WHAT THIS TASK INVOLVES: Produce as output only the lines below starting at the line with "def Window.behind (w" and continuing through the line with "on, each with its index. -/", each one exactly as written.

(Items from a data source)
*****
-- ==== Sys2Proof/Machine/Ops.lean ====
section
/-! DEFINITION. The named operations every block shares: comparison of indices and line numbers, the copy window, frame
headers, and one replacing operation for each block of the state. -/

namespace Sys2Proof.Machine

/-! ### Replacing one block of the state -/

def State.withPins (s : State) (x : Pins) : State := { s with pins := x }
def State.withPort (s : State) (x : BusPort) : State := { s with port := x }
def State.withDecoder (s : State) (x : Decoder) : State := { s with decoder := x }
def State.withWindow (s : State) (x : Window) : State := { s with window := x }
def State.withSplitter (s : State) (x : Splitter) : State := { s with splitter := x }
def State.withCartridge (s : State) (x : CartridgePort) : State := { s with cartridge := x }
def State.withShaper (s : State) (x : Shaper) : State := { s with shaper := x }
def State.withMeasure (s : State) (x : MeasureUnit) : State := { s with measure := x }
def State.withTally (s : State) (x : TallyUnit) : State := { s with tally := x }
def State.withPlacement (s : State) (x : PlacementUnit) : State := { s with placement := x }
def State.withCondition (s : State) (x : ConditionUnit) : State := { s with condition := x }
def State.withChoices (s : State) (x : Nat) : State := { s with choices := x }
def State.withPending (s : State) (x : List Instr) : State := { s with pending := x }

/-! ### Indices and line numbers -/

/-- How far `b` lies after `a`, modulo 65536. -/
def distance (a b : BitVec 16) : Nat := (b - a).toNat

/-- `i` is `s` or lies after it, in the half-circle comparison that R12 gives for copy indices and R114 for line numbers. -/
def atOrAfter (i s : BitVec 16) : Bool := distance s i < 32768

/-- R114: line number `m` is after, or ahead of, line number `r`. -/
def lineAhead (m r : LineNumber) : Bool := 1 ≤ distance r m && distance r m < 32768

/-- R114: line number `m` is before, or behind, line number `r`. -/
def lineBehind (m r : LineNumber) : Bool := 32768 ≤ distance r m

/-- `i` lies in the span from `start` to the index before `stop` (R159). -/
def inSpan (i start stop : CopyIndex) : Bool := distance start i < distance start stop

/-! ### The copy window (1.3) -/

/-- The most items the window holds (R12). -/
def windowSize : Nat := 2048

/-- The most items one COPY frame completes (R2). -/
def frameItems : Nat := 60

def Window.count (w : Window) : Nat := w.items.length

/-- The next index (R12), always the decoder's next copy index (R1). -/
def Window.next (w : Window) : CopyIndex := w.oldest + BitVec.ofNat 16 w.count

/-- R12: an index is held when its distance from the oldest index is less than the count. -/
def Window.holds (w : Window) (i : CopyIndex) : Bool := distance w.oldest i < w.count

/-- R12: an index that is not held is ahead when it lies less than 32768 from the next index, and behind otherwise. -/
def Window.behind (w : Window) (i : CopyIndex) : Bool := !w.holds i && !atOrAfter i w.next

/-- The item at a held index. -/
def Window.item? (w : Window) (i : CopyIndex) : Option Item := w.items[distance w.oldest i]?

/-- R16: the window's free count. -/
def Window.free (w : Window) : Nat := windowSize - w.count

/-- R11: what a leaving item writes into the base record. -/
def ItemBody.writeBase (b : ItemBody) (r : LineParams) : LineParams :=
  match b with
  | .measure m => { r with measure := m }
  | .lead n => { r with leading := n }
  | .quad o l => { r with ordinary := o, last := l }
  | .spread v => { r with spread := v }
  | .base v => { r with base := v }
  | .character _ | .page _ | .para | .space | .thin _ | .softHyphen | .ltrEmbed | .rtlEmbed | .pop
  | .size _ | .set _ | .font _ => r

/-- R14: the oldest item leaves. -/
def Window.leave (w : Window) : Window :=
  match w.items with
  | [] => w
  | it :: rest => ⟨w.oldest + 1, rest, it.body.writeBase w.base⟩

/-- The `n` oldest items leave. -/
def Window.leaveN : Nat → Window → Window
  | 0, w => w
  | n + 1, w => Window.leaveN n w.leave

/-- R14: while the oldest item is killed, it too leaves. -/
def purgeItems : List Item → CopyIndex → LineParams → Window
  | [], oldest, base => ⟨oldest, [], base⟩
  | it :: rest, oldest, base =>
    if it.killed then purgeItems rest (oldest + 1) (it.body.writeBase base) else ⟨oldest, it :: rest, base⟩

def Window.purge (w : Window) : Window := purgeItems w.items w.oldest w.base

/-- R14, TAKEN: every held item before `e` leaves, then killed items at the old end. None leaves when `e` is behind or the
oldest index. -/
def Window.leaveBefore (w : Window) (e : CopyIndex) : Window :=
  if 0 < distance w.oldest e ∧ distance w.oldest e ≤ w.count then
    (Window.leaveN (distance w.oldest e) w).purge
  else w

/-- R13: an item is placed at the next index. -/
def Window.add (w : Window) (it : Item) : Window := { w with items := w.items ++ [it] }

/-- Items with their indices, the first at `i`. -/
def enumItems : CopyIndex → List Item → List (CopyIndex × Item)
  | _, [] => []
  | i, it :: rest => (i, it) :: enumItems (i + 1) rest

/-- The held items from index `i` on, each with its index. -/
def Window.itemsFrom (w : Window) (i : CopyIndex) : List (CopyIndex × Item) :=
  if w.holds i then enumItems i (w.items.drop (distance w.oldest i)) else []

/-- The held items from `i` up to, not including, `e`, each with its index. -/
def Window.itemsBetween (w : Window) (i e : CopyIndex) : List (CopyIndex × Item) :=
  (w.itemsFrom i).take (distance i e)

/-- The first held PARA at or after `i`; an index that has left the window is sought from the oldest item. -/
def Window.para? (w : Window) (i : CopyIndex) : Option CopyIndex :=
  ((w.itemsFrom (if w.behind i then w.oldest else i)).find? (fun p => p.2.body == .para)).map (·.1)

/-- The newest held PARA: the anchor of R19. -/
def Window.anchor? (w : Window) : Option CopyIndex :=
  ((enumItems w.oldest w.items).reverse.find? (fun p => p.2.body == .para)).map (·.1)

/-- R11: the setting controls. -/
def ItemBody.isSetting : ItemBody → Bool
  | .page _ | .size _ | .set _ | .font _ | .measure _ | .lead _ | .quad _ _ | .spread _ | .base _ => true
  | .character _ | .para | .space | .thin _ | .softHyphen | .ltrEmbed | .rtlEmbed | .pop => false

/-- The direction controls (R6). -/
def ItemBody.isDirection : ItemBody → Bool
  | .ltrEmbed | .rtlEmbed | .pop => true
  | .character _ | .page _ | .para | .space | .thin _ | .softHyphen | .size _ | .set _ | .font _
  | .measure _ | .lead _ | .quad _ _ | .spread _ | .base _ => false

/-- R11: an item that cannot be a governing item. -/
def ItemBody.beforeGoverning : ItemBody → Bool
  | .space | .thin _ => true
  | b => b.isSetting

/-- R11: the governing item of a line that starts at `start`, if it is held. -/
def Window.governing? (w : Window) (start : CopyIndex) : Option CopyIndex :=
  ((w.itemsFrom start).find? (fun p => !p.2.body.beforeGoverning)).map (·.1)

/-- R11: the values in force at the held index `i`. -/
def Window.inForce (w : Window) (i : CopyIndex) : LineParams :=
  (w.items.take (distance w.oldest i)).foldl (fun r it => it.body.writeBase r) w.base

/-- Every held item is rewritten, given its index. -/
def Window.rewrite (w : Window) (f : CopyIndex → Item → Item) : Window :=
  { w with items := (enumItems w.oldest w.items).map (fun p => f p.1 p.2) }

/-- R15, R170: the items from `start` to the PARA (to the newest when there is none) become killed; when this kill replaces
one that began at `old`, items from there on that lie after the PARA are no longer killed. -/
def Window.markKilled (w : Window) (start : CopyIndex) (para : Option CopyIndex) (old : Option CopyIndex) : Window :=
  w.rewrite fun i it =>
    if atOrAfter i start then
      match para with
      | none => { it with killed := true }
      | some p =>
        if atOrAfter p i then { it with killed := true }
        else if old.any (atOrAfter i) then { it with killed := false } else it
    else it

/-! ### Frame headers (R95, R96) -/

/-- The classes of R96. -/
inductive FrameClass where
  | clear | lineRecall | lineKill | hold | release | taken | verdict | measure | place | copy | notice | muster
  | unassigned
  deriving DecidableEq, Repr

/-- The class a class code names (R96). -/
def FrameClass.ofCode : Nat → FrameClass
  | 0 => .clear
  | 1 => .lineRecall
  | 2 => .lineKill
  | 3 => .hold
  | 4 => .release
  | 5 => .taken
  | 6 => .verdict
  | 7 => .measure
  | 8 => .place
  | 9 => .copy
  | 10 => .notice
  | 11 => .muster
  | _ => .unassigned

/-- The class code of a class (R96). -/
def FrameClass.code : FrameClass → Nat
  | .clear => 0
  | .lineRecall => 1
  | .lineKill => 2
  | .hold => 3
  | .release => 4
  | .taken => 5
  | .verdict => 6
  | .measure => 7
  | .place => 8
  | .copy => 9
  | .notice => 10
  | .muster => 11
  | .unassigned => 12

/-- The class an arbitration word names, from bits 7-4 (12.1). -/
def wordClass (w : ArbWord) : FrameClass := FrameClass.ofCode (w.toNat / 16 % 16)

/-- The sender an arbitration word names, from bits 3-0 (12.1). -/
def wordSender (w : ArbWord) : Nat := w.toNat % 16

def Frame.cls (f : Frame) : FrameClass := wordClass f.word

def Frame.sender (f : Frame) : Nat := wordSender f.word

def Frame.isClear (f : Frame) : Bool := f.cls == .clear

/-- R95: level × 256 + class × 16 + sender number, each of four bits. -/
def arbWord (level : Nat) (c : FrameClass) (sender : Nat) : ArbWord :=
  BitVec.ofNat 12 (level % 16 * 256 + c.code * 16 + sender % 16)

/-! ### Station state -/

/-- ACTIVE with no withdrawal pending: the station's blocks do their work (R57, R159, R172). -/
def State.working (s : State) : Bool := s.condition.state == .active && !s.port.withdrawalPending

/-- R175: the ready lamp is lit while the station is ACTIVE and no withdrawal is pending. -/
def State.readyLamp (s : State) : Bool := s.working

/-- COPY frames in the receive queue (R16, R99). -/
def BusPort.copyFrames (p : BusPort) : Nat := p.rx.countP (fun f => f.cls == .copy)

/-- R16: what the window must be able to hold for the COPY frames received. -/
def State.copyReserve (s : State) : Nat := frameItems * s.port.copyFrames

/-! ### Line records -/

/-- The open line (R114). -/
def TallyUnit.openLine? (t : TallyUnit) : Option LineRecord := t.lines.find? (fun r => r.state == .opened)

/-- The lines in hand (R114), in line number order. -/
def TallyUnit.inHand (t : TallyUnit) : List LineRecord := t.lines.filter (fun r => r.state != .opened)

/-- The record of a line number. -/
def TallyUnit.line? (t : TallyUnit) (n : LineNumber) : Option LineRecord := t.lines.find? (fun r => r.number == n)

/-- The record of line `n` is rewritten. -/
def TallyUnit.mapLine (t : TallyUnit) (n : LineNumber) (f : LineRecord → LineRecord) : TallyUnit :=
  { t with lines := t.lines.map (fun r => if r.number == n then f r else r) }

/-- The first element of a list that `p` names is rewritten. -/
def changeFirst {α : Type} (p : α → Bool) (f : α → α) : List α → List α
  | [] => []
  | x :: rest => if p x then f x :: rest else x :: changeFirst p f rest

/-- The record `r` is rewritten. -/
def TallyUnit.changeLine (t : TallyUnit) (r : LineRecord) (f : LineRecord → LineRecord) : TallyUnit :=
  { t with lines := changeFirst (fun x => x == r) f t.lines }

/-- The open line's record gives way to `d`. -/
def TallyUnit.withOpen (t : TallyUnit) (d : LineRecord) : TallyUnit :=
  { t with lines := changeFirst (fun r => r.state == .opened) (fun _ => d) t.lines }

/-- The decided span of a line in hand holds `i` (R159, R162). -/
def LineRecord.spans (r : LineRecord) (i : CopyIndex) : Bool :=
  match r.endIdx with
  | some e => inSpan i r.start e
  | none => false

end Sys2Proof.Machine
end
*****
WRITTEN REPLY:
def Window.behind (w : Window) (i : CopyIndex) : Bool := !w.holds i && !atOrAfter i w.next

/-- The item at a held index. -/
def Window.item? (w : Window) (i : CopyIndex) : Option Item := w.items[distance w.oldest i]?

/-- R16: the window's free count. -/
def Window.free (w : Window) : Nat := windowSize - w.count

/-- R11: what a leaving item writes into the base record. -/
def ItemBody.writeBase (b : ItemBody) (r : LineParams) : LineParams :=
  match b with
  | .measure m => { r with measure := m }
  | .lead n => { r with leading := n }
  | .quad o l => { r with ordinary := o, last := l }
  | .spread v => { r with spread := v }
  | .base v => { r with base := v }
  | .character _ | .page _ | .para | .space | .thin _ | .softHyphen | .ltrEmbed | .rtlEmbed | .pop
  | .size _ | .set _ | .font _ => r

/-- R14: the oldest item leaves. -/
def Window.leave (w : Window) : Window :=
  match w.items with
  | [] => w
  | it :: rest => ⟨w.oldest + 1, rest, it.body.writeBase w.base⟩

/-- The `n` oldest items leave. -/
def Window.leaveN : Nat → Window → Window
  | 0, w => w
  | n + 1, w => Window.leaveN n w.leave

/-- R14: while the oldest item is killed, it too leaves. -/
def purgeItems : List Item → CopyIndex → LineParams → Window
  | [], oldest, base => ⟨oldest, [], base⟩
  | it :: rest, oldest, base =>
    if it.killed then purgeItems rest (oldest + 1) (it.body.writeBase base) else ⟨oldest, it :: rest, base⟩

def Window.purge (w : Window) : Window := purgeItems w.items w.oldest w.base

/-- R14, TAKEN: every held item before `e` leaves, then killed items at the old end. None leaves when `e` is behind or the
oldest index. -/
def Window.leaveBefore (w : Window) (e : CopyIndex) : Window :=
  if 0 < distance w.oldest e ∧ distance w.oldest e ≤ w.count then
    (Window.leaveN (distance w.oldest e) w).purge
  else w

/-- R13: an item is placed at the next index. -/
def Window.add (w : Window) (it : Item) : Window := { w with items := w.items ++ [it] }

/-- Items with their indices, the first at `i`. -/
def enumItems : CopyIndex → List Item → List (CopyIndex × Item)
  | _, [] => []
  | i, it :: rest => (i, it) :: enumItems (i + 1) rest

/-- The held items from index `i` on, each with its index. -/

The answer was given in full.